----- EXERCISE MATERIALS

-- ==== Sys2Proof/Machine/Regs.lean ====
section
/-!
DEFINITION. The register fields of every page, each under the manual's own name PAGE.REGISTER.FIELD, and
for every page the list of its registers with the bits, the access class and the reset value of each field.
The text follows the field tables of R63, R97, R128, R165, R206, R232, R263, R264, R291, R292, R319, R344,
R345, R376 to R382, R396, R397, R418, R419, R449, R450, R473, R474 and R475; addresses follow R476 and R490.
A field of a page that has several instances takes the instance number `e`; a field of a register that
stands in a row of like registers takes its index `i`.
-/
set_option autoImplicit false

namespace Sys2Proof.Machine

/-! ### Page SYS -/

/-- SYS.MODE_REQ.MODE, R473. -/
def Reg.SYS.MODE_REQ.MODE : Fld := Fld.mk' (0x0) (0x40) 0 4 0
/-- SYS.MSTAT.MODE, R473. -/
def Reg.SYS.MSTAT.MODE : Fld := Fld.mk' (0x0) (0x44) 0 4 0
/-- SYS.MSTAT.TRANS, R473. -/
def Reg.SYS.MSTAT.TRANS : Fld := Fld.mk' (0x0) (0x44) 4 1 0
/-- SYS.MSTAT.DEG, R473. -/
def Reg.SYS.MSTAT.DEG : Fld := Fld.mk' (0x0) (0x44) 5 1 0
/-- SYS.MSTAT.LIM, R473. -/
def Reg.SYS.MSTAT.LIM : Fld := Fld.mk' (0x0) (0x44) 6 1 0
/-- SYS.MSTAT.FROZEN, R473. -/
def Reg.SYS.MSTAT.FROZEN : Fld := Fld.mk' (0x0) (0x44) 7 1 0
/-- SYS.MSTAT.PENDING, R473. -/
def Reg.SYS.MSTAT.PENDING : Fld := Fld.mk' (0x0) (0x44) 8 1 0
/-- SYS.MSTAT.REQ_DROP, R473. -/
def Reg.SYS.MSTAT.REQ_DROP : Fld := Fld.mk' (0x0) (0x44) 9 1 0
/-- SYS.MSTAT.TABLES, R473. -/
def Reg.SYS.MSTAT.TABLES : Fld := Fld.mk' (0x0) (0x44) 10 1 0
/-- SYS.MSTAT.PREV, R473. -/
def Reg.SYS.MSTAT.PREV : Fld := Fld.mk' (0x0) (0x44) 12 4 0
/-- SYS.MODE_CNT.COUNT, R473. -/
def Reg.SYS.MODE_CNT.COUNT : Fld := Fld.mk' (0x0) (0x48) 0 32 0
/-- SYS.RST.KEY, R473. -/
def Reg.SYS.RST.KEY : Fld := Fld.mk' (0x0) (0x4C) 0 32 0
/-- SYS.RST_CAUSE.CAUSE, R473. -/
def Reg.SYS.RST_CAUSE.CAUSE : Fld := Fld.mk' (0x0) (0x50) 0 3 0
/-- SYS.RST_CAUSE.FROM_MODE, R473. -/
def Reg.SYS.RST_CAUSE.FROM_MODE : Fld := Fld.mk' (0x0) (0x50) 3 4 0
/-- SYS.RST_CAUSE.TMODE, R473. -/
def Reg.SYS.RST_CAUSE.TMODE : Fld := Fld.mk' (0x0) (0x50) 7 1 0
/-- SYS.BOOT_STAT.BOOTSEL, R473. -/
def Reg.SYS.BOOT_STAT.BOOTSEL : Fld := Fld.mk' (0x0) (0x54) 0 2 0
/-- SYS.BOOT_STAT.SEL_RES, R473. -/
def Reg.SYS.BOOT_STAT.SEL_RES : Fld := Fld.mk' (0x0) (0x54) 2 1 0
/-- SYS.BOOT_STAT.RESULT, R473. -/
def Reg.SYS.BOOT_STAT.RESULT : Fld := Fld.mk' (0x0) (0x54) 3 3 0
/-- SYS.BOOT_STAT.CAUSE, R473. -/
def Reg.SYS.BOOT_STAT.CAUSE : Fld := Fld.mk' (0x0) (0x54) 6 4 0
/-- SYS.BOOT_STAT.SECTION, R473. -/
def Reg.SYS.BOOT_STAT.SECTION : Fld := Fld.mk' (0x0) (0x54) 10 10 0
/-- SYS.BOOT_STAT.ENG_FAIL, R473. -/
def Reg.SYS.BOOT_STAT.ENG_FAIL : Fld := Fld.mk' (0x0) (0x54) 20 1 0
/-- SYS.BOOT_TIME.US, R473. -/
def Reg.SYS.BOOT_TIME.US : Fld := Fld.mk' (0x0) (0x58) 0 32 0
/-- SYS.IMAGE_VER.VER, R473. -/
def Reg.SYS.IMAGE_VER.VER : Fld := Fld.mk' (0x0) (0x5C) 0 32 0
/-- SYS.FREEZE.HELD, R473. -/
def Reg.SYS.FREEZE.HELD : Fld := Fld.mk' (0x0) (0x60) 0 13 0
/-- SYS.FREEZE.ASSERTS, R473. -/
def Reg.SYS.FREEZE.ASSERTS : Fld := Fld.mk' (0x0) (0x60) 16 16 0

/-- The registers of page SYS. -/
def Reg.SYS.rows : List RegRow :=
  [⟨0x40, 1, 4, false, fun _ _ => [⟨0, 4, .wo, 0, false⟩, ⟨4, 28, .wo, 0, true⟩]⟩,
   ⟨0x44, 1, 4, false, fun _ _ => [⟨0, 4, .ro, 0, false⟩, ⟨4, 1, .ro, 0, false⟩, ⟨5, 1, .ro, 0, false⟩, ⟨6, 1, .ro, 0, false⟩, ⟨7, 1, .ro, 0, false⟩, ⟨8, 1, .ro, 0, false⟩, ⟨9, 1, .w1c, 0, false⟩, ⟨10, 1, .ro, 0, false⟩, ⟨11, 1, .ro, 0, true⟩, ⟨12, 4, .ro, 0, false⟩, ⟨16, 16, .ro, 0, true⟩]⟩,
   ⟨0x48, 1, 4, false, fun _ _ => [⟨0, 32, .ro, 0, false⟩]⟩,
   ⟨0x4C, 1, 4, false, fun _ _ => [⟨0, 32, .wo, 0, false⟩]⟩,
   ⟨0x50, 1, 4, false, fun _ _ => [⟨0, 3, .ro, 0, false⟩, ⟨3, 4, .ro, 0, false⟩, ⟨7, 1, .ro, 0, false⟩, ⟨8, 24, .ro, 0, true⟩]⟩,
   ⟨0x54, 1, 4, false, fun _ _ => [⟨0, 2, .ro, 0, false⟩, ⟨2, 1, .ro, 0, false⟩, ⟨3, 3, .ro, 0, false⟩, ⟨6, 4, .ro, 0, false⟩, ⟨10, 10, .ro, 0, false⟩, ⟨20, 1, .ro, 0, false⟩, ⟨21, 11, .ro, 0, true⟩]⟩,
   ⟨0x58, 1, 4, false, fun _ _ => [⟨0, 32, .ro, 0, false⟩]⟩,
   ⟨0x5C, 1, 4, false, fun _ _ => [⟨0, 32, .ro, 0, false⟩]⟩,
   ⟨0x60, 1, 4, false, fun _ _ => [⟨0, 13, .ro, 0, false⟩, ⟨13, 3, .ro, 0, true⟩, ⟨16, 16, .ro, 0, false⟩]⟩]

/-! ### Page CLK -/

/-- CLK.STAT.REFCLK_OK, R474. -/
def Reg.CLK.STAT.REFCLK_OK : Fld := Fld.mk' (0x2) (0x40) 0 1 0
/-- CLK.STAT.CORE_LOCK, R474. -/
def Reg.CLK.STAT.CORE_LOCK : Fld := Fld.mk' (0x2) (0x40) 1 1 0
/-- CLK.STAT.PCIE_LOCK, R474. -/
def Reg.CLK.STAT.PCIE_LOCK : Fld := Fld.mk' (0x2) (0x40) 2 1 0
/-- CLK.STAT.ETH_LOCK, R474. -/
def Reg.CLK.STAT.ETH_LOCK : Fld := Fld.mk' (0x2) (0x40) 3 1 0
/-- CLK.STAT.GLEW_LOCK, R474. -/
def Reg.CLK.STAT.GLEW_LOCK : Fld := Fld.mk' (0x2) (0x40) 4 1 0
/-- CLK.LOCK_TIME.US, R474. -/
def Reg.CLK.LOCK_TIME.US : Fld := Fld.mk' (0x2) (0x44) 0 16 0
/-- CLK.SER_LOSS.PCIE, R474. -/
def Reg.CLK.SER_LOSS.PCIE : Fld := Fld.mk' (0x2) (0x48) 0 8 0
/-- CLK.SER_LOSS.ETH, R474. -/
def Reg.CLK.SER_LOSS.ETH : Fld := Fld.mk' (0x2) (0x48) 8 8 0
/-- CLK.SER_LOSS.GLEW, R474. -/
def Reg.CLK.SER_LOSS.GLEW : Fld := Fld.mk' (0x2) (0x48) 16 8 0

/-- The registers of page CLK. -/
def Reg.CLK.rows : List RegRow :=
  [⟨0x40, 1, 4, false, fun _ _ => [⟨0, 1, .ro, 0, false⟩, ⟨1, 1, .ro, 0, false⟩, ⟨2, 1, .ro, 0, false⟩, ⟨3, 1, .ro, 0, false⟩, ⟨4, 1, .ro, 0, false⟩, ⟨5, 27, .ro, 0, true⟩]⟩,
   ⟨0x44, 1, 4, false, fun _ _ => [⟨0, 16, .ro, 0, false⟩, ⟨16, 16, .ro, 0, true⟩]⟩,
   ⟨0x48, 1, 4, false, fun _ _ => [⟨0, 8, .ro, 0, false⟩, ⟨8, 8, .ro, 0, false⟩, ⟨16, 8, .ro, 0, false⟩, ⟨24, 8, .ro, 0, true⟩]⟩]

/-! ### Page PWR -/

/-- PWR.STAT.VTRIM_OK, R475. -/
def Reg.PWR.STAT.VTRIM_OK : Fld := Fld.mk' (0x3) (0x40) 0 1 0
/-- PWR.STAT.BANK_OK, R475. -/
def Reg.PWR.STAT.BANK_OK : Fld := Fld.mk' (0x3) (0x40) 1 18 0
/-- PWR.STAT.GATE, R475. -/
def Reg.PWR.STAT.GATE : Fld := Fld.mk' (0x3) (0x40) 19 1 0
/-- PWR.P_CTRL.MW, R475. -/
def Reg.PWR.P_CTRL.MW : Fld := Fld.mk' (0x3) (0x44) 0 16 0
/-- PWR.P_RAIL.VHA, R475. -/
def Reg.PWR.P_RAIL.VHA : Fld := Fld.mk' (0x3) (0x48) 0 16 0
/-- PWR.P_RAIL.VHB, R475. -/
def Reg.PWR.P_RAIL.VHB : Fld := Fld.mk' (0x3) (0x48) 16 16 0

/-- The registers of page PWR. -/
def Reg.PWR.rows : List RegRow :=
  [⟨0x40, 1, 4, false, fun _ _ => [⟨0, 1, .ro, 0, false⟩, ⟨1, 18, .ro, 0, false⟩, ⟨19, 1, .ro, 0, false⟩, ⟨20, 12, .ro, 0, true⟩]⟩,
   ⟨0x44, 1, 4, false, fun _ _ => [⟨0, 16, .ro, 0, false⟩, ⟨16, 16, .ro, 0, true⟩]⟩,
   ⟨0x48, 1, 4, false, fun _ _ => [⟨0, 16, .ro, 0, false⟩, ⟨16, 16, .ro, 0, false⟩]⟩]

/-! ### Page TIME -/

/-- TIME.CFG.FMT, R291. -/
def Reg.TIME.CFG.FMT : Fld := Fld.mk' (0x4) (0x40) 0 1 0
/-- TIME.CFG.SRC, R291. -/
def Reg.TIME.CFG.SRC : Fld := Fld.mk' (0x4) (0x40) 1 2 0
/-- TIME.CFG.SERVO_HOST, R291. -/
def Reg.TIME.CFG.SERVO_HOST : Fld := Fld.mk' (0x4) (0x40) 3 1 0
/-- TIME.INCR.INCR, R291. -/
def Reg.TIME.INCR.INCR : Fld := Fld.mk' (0x4) (0x44) 0 32 0x40000000
/-- TIME.NOW_NS.NS, R291. -/
def Reg.TIME.NOW_NS.NS : Fld := Fld.mk' (0x4) (0x48) 0 30 0
/-- TIME.SNAP_SLO.SEC, R291. -/
def Reg.TIME.SNAP_SLO.SEC : Fld := Fld.mk' (0x4) (0x4C) 0 32 0
/-- TIME.SNAP_SHI.SEC, R291. -/
def Reg.TIME.SNAP_SHI.SEC : Fld := Fld.mk' (0x4) (0x50) 0 16 0
/-- TIME.SNAP_FRAC.FRAC, R291. -/
def Reg.TIME.SNAP_FRAC.FRAC : Fld := Fld.mk' (0x4) (0x54) 0 28 0
/-- TIME.SNAP32.COUNT, R291. -/
def Reg.TIME.SNAP32.COUNT : Fld := Fld.mk' (0x4) (0x58) 0 32 0
/-- TIME.NOW32.COUNT, R291. -/
def Reg.TIME.NOW32.COUNT : Fld := Fld.mk' (0x4) (0x5C) 0 32 0
/-- TIME.SET_NS.NS, R291. -/
def Reg.TIME.SET_NS.NS : Fld := Fld.mk' (0x4) (0x60) 0 32 0
/-- TIME.SET_SLO.SEC, R291. -/
def Reg.TIME.SET_SLO.SEC : Fld := Fld.mk' (0x4) (0x64) 0 32 0
/-- TIME.SET_SHI.SEC, R291. -/
def Reg.TIME.SET_SHI.SEC : Fld := Fld.mk' (0x4) (0x68) 0 16 0
/-- TIME.SET_GO.GO, R291. -/
def Reg.TIME.SET_GO.GO : Fld := Fld.mk' (0x4) (0x6C) 0 1 0
/-- TIME.ADJ.OFS, R291. -/
def Reg.TIME.ADJ.OFS : Fld := Fld.mk' (0x4) (0x70) 0 32 0
/-- TIME.STAT.SYNCED, R291. -/
def Reg.TIME.STAT.SYNCED : Fld := Fld.mk' (0x4) (0x74) 0 1 0
/-- TIME.STAT.HOLDOVER, R291. -/
def Reg.TIME.STAT.HOLDOVER : Fld := Fld.mk' (0x4) (0x74) 1 1 0
/-- TIME.STAT.PAUSED, R291. -/
def Reg.TIME.STAT.PAUSED : Fld := Fld.mk' (0x4) (0x74) 2 1 0
/-- TIME.STAT.STEP_DEFER, R291. -/
def Reg.TIME.STAT.STEP_DEFER : Fld := Fld.mk' (0x4) (0x74) 3 1 0
/-- TIME.PAUSE_CLR.CLR, R291. -/
def Reg.TIME.PAUSE_CLR.CLR : Fld := Fld.mk' (0x4) (0x78) 0 1 0
/-- TIME.SERVO.KP, R291. -/
def Reg.TIME.SERVO.KP : Fld := Fld.mk' (0x4) (0x7C) 0 16 256
/-- TIME.SERVO.KI, R291. -/
def Reg.TIME.SERVO.KI : Fld := Fld.mk' (0x4) (0x7C) 16 16 16
/-- TIME.STEP_THR.THR, R291. -/
def Reg.TIME.STEP_THR.THR : Fld := Fld.mk' (0x4) (0x80) 0 20 20000
/-- TIME.LOCK_THR.THR, R291. -/
def Reg.TIME.LOCK_THR.THR : Fld := Fld.mk' (0x4) (0x84) 0 16 100
/-- TIME.OFFSET.O, R291. -/
def Reg.TIME.OFFSET.O : Fld := Fld.mk' (0x4) (0x88) 0 32 0
/-- TIME.INTEG.I, R291. -/
def Reg.TIME.INTEG.I : Fld := Fld.mk' (0x4) (0x8C) 0 32 0
/-- TIME.HOLD_CNT.SEC, R291. -/
def Reg.TIME.HOLD_CNT.SEC : Fld := Fld.mk' (0x4) (0x90) 0 32 0
/-- TIME.TICK32.COUNT, R291. -/
def Reg.TIME.TICK32.COUNT : Fld := Fld.mk' (0x4) (0x94) 0 32 0
/-- TIME.PPS_IN.O, R291. -/
def Reg.TIME.PPS_IN.O : Fld := Fld.mk' (0x4) (0x98) 0 32 0
/-- TIME.PPS_CNT.ACCEPTED, R291. -/
def Reg.TIME.PPS_CNT.ACCEPTED : Fld := Fld.mk' (0x4) (0x9C) 0 16 0
/-- TIME.PPS_CNT.DISCARDED, R291. -/
def Reg.TIME.PPS_CNT.DISCARDED : Fld := Fld.mk' (0x4) (0x9C) 16 16 0
/-- TIME.PPS_OUT.WIDTH, R291. -/
def Reg.TIME.PPS_OUT.WIDTH : Fld := Fld.mk' (0x4) (0xA0) 0 20 100000
/-- TIME.PPS_OUT.EN, R291. -/
def Reg.TIME.PPS_OUT.EN : Fld := Fld.mk' (0x4) (0xA0) 31 1 0
/-- TIME.CMP.C32, R291. -/
def Reg.TIME.CMP.C32 : Fld := Fld.mk' (0x4) (0xA4) 0 32 0
/-- TIME.STEP_LAST.SIZE, R291. -/
def Reg.TIME.STEP_LAST.SIZE : Fld := Fld.mk' (0x4) (0xA8) 0 32 0

/-- The registers of page TIME. -/
def Reg.TIME.rows : List RegRow :=
  [⟨0x40, 1, 4, false, fun _ _ => [⟨0, 1, .rw, 0, false⟩, ⟨1, 2, .rw, 0, false⟩, ⟨3, 1, .rw, 0, false⟩, ⟨4, 28, .ro, 0, true⟩]⟩,
   ⟨0x44, 1, 4, false, fun _ _ => [⟨0, 32, .rw, 0x40000000, false⟩]⟩,
   ⟨0x48, 1, 4, false, fun _ _ => [⟨0, 30, .ro, 0, false⟩, ⟨30, 2, .ro, 0, true⟩]⟩,
   ⟨0x4C, 1, 4, false, fun _ _ => [⟨0, 32, .ro, 0, false⟩]⟩,
   ⟨0x50, 1, 4, false, fun _ _ => [⟨0, 16, .ro, 0, false⟩, ⟨16, 16, .ro, 0, true⟩]⟩,
   ⟨0x54, 1, 4, false, fun _ _ => [⟨0, 28, .ro, 0, false⟩, ⟨28, 4, .ro, 0, true⟩]⟩,
   ⟨0x58, 1, 4, false, fun _ _ => [⟨0, 32, .ro, 0, false⟩]⟩,
   ⟨0x5C, 1, 4, false, fun _ _ => [⟨0, 32, .ro, 0, false⟩]⟩,
   ⟨0x60, 1, 4, false, fun _ _ => [⟨0, 32, .rw, 0, false⟩]⟩,
   ⟨0x64, 1, 4, false, fun _ _ => [⟨0, 32, .rw, 0, false⟩]⟩,
   ⟨0x68, 1, 4, false, fun _ _ => [⟨0, 16, .rw, 0, false⟩, ⟨16, 16, .ro, 0, true⟩]⟩,
   ⟨0x6C, 1, 4, false, fun _ _ => [⟨0, 1, .wo, 0, false⟩, ⟨1, 31, .wo, 0, true⟩]⟩,
   ⟨0x70, 1, 4, false, fun _ _ => [⟨0, 32, .wo, 0, false⟩]⟩,
   ⟨0x74, 1, 4, false, fun _ _ => [⟨0, 1, .ro, 0, false⟩, ⟨1, 1, .ro, 0, false⟩, ⟨2, 1, .ro, 0, false⟩, ⟨3, 1, .ro, 0, false⟩, ⟨4, 28, .ro, 0, true⟩]⟩,
   ⟨0x78, 1, 4, false, fun _ _ => [⟨0, 1, .wo, 0, false⟩, ⟨1, 31, .wo, 0, true⟩]⟩,
   ⟨0x7C, 1, 4, false, fun _ _ => [⟨0, 16, .rw, 256, false⟩, ⟨16, 16, .rw, 16, false⟩]⟩,
   ⟨0x80, 1, 4, false, fun _ _ => [⟨0, 20, .rw, 20000, false⟩, ⟨20, 12, .ro, 0, true⟩]⟩,
   ⟨0x84, 1, 4, false, fun _ _ => [⟨0, 16, .rw, 100, false⟩, ⟨16, 16, .ro, 0, true⟩]⟩,
   ⟨0x88, 1, 4, false, fun _ _ => [⟨0, 32, .ro, 0, false⟩]⟩,
   ⟨0x8C, 1, 4, false, fun _ _ => [⟨0, 32, .ro, 0, false⟩]⟩,
   ⟨0x90, 1, 4, false, fun _ _ => [⟨0, 32, .ro, 0, false⟩]⟩,
   ⟨0x94, 1, 4, false, fun _ _ => [⟨0, 32, .ro, 0, false⟩]⟩,
   ⟨0x98, 1, 4, false, fun _ _ => [⟨0, 32, .ro, 0, false⟩]⟩,
   ⟨0x9C, 1, 4, false, fun _ _ => [⟨0, 16, .ro, 0, false⟩, ⟨16, 16, .ro, 0, false⟩]⟩,
   ⟨0xA0, 1, 4, false, fun _ _ => [⟨0, 20, .rw, 100000, false⟩, ⟨20, 11, .ro, 0, true⟩, ⟨31, 1, .rw, 0, false⟩]⟩,
   ⟨0xA4, 1, 4, false, fun _ _ => [⟨0, 32, .ro, 0, false⟩]⟩,
   ⟨0xA8, 1, 4, false, fun _ _ => [⟨0, 32, .ro, 0, false⟩]⟩]

/-! ### Page PTP -/

/-- PTP.CFG.EN, R292. -/
def Reg.PTP.CFG.EN (e : Nat) : Fld := Fld.mk' (0x5 + e) (0x40) 0 1 0
/-- PTP.CFG.MECH, R292. -/
def Reg.PTP.CFG.MECH (e : Nat) : Fld := Fld.mk' (0x5 + e) (0x40) 1 1 0
/-- PTP.CFG.TRANSPORT, R292. -/
def Reg.PTP.CFG.TRANSPORT (e : Nat) : Fld := Fld.mk' (0x5 + e) (0x40) 2 1 0
/-- PTP.CFG.DOMAIN, R292. -/
def Reg.PTP.CFG.DOMAIN (e : Nat) : Fld := Fld.mk' (0x5 + e) (0x40) 3 7 0
/-- PTP.CFG.VLAN_EN, R292. -/
def Reg.PTP.CFG.VLAN_EN (e : Nat) : Fld := Fld.mk' (0x5 + e) (0x40) 10 1 0
/-- PTP.CFG.VID, R292. -/
def Reg.PTP.CFG.VID (e : Nat) : Fld := Fld.mk' (0x5 + e) (0x40) 11 12 0
/-- PTP.CFG.PCP, R292. -/
def Reg.PTP.CFG.PCP (e : Nat) : Fld := Fld.mk' (0x5 + e) (0x40) 23 3 0
/-- PTP.INTV.LOG_PDREQ, R292. -/
def Reg.PTP.INTV.LOG_PDREQ (e : Nat) : Fld := Fld.mk' (0x5 + e) (0x44) 0 4 0
/-- PTP.INTV.ANN_TO, R292. -/
def Reg.PTP.INTV.ANN_TO (e : Nat) : Fld := Fld.mk' (0x5 + e) (0x44) 4 4 3
/-- PTP.STATE.PORT_STATE, R292. -/
def Reg.PTP.STATE.PORT_STATE (e : Nat) : Fld := Fld.mk' (0x5 + e) (0x48) 0 4 3
/-- PTP.STATE.SELECTED, R292. -/
def Reg.PTP.STATE.SELECTED (e : Nat) : Fld := Fld.mk' (0x5 + e) (0x48) 4 1 0
/-- PTP.GM_LO.ID, R292. -/
def Reg.PTP.GM_LO.ID (e : Nat) : Fld := Fld.mk' (0x5 + e) (0x4C) 0 32 0
/-- PTP.GM_HI.ID, R292. -/
def Reg.PTP.GM_HI.ID (e : Nat) : Fld := Fld.mk' (0x5 + e) (0x50) 0 32 0
/-- PTP.PARENT.PORT, R292. -/
def Reg.PTP.PARENT.PORT (e : Nat) : Fld := Fld.mk' (0x5 + e) (0x54) 0 16 0
/-- PTP.PARENT.STEPS, R292. -/
def Reg.PTP.PARENT.STEPS (e : Nat) : Fld := Fld.mk' (0x5 + e) (0x54) 16 16 0
/-- PTP.DELAY.MEAN, R292. -/
def Reg.PTP.DELAY.MEAN (e : Nat) : Fld := Fld.mk' (0x5 + e) (0x58) 0 32 0
/-- PTP.OFFSET.O, R292. -/
def Reg.PTP.OFFSET.O (e : Nat) : Fld := Fld.mk' (0x5 + e) (0x5C) 0 32 0
/-- PTP.CORR.ING, R292. -/
def Reg.PTP.CORR.ING (e : Nat) : Fld := Fld.mk' (0x5 + e) (0x60) 0 16 164
/-- PTP.CORR.EGR, R292. -/
def Reg.PTP.CORR.EGR (e : Nat) : Fld := Fld.mk' (0x5 + e) (0x60) 16 16 112
/-- PTP.ASYM.NS, R292. -/
def Reg.PTP.ASYM.NS (e : Nat) : Fld := Fld.mk' (0x5 + e) (0x64) 0 32 0
/-- PTP.CNT_RX.SYNC, R292. -/
def Reg.PTP.CNT_RX.SYNC (e : Nat) : Fld := Fld.mk' (0x5 + e) (0x68) 0 16 0
/-- PTP.CNT_RX.ANNOUNCE, R292. -/
def Reg.PTP.CNT_RX.ANNOUNCE (e : Nat) : Fld := Fld.mk' (0x5 + e) (0x68) 16 16 0
/-- PTP.CNT_ERR.DISCARD, R292. -/
def Reg.PTP.CNT_ERR.DISCARD (e : Nat) : Fld := Fld.mk' (0x5 + e) (0x6C) 0 16 0
/-- PTP.CNT_ERR.TS_MISS, R292. -/
def Reg.PTP.CNT_ERR.TS_MISS (e : Nat) : Fld := Fld.mk' (0x5 + e) (0x6C) 16 16 0
/-- PTP.UPD.COUNT, R292. -/
def Reg.PTP.UPD.COUNT (e : Nat) : Fld := Fld.mk' (0x5 + e) (0x70) 0 16 0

----------

YOUR GOAL: Only the lines from the one containing "TIME.LOCK_THR.THR, R291. -/" through the one containing "def Reg.TIME.rows : List" are to be retyped, both boundary lines included, with no other material.

EXERCISE ANSWER:
/-- TIME.LOCK_THR.THR, R291. -/
def Reg.TIME.LOCK_THR.THR : Fld := Fld.mk' (0x4) (0x84) 0 16 100
/-- TIME.OFFSET.O, R291. -/
def Reg.TIME.OFFSET.O : Fld := Fld.mk' (0x4) (0x88) 0 32 0
/-- TIME.INTEG.I, R291. -/
def Reg.TIME.INTEG.I : Fld := Fld.mk' (0x4) (0x8C) 0 32 0
/-- TIME.HOLD_CNT.SEC, R291. -/
def Reg.TIME.HOLD_CNT.SEC : Fld := Fld.mk' (0x4) (0x90) 0 32 0
/-- TIME.TICK32.COUNT, R291. -/
def Reg.TIME.TICK32.COUNT : Fld := Fld.mk' (0x4) (0x94) 0 32 0
/-- TIME.PPS_IN.O, R291. -/
def Reg.TIME.PPS_IN.O : Fld := Fld.mk' (0x4) (0x98) 0 32 0
/-- TIME.PPS_CNT.ACCEPTED, R291. -/
def Reg.TIME.PPS_CNT.ACCEPTED : Fld := Fld.mk' (0x4) (0x9C) 0 16 0
/-- TIME.PPS_CNT.DISCARDED, R291. -/
def Reg.TIME.PPS_CNT.DISCARDED : Fld := Fld.mk' (0x4) (0x9C) 16 16 0
/-- TIME.PPS_OUT.WIDTH, R291. -/
def Reg.TIME.PPS_OUT.WIDTH : Fld := Fld.mk' (0x4) (0xA0) 0 20 100000
/-- TIME.PPS_OUT.EN, R291. -/
def Reg.TIME.PPS_OUT.EN : Fld := Fld.mk' (0x4) (0xA0) 31 1 0
/-- TIME.CMP.C32, R291. -/
def Reg.TIME.CMP.C32 : Fld := Fld.mk' (0x4) (0xA4) 0 32 0
/-- TIME.STEP_LAST.SIZE, R291. -/
def Reg.TIME.STEP_LAST.SIZE : Fld := Fld.mk' (0x4) (0xA8) 0 32 0

/-- The registers of page TIME. -/
def Reg.TIME.rows : List RegRow :=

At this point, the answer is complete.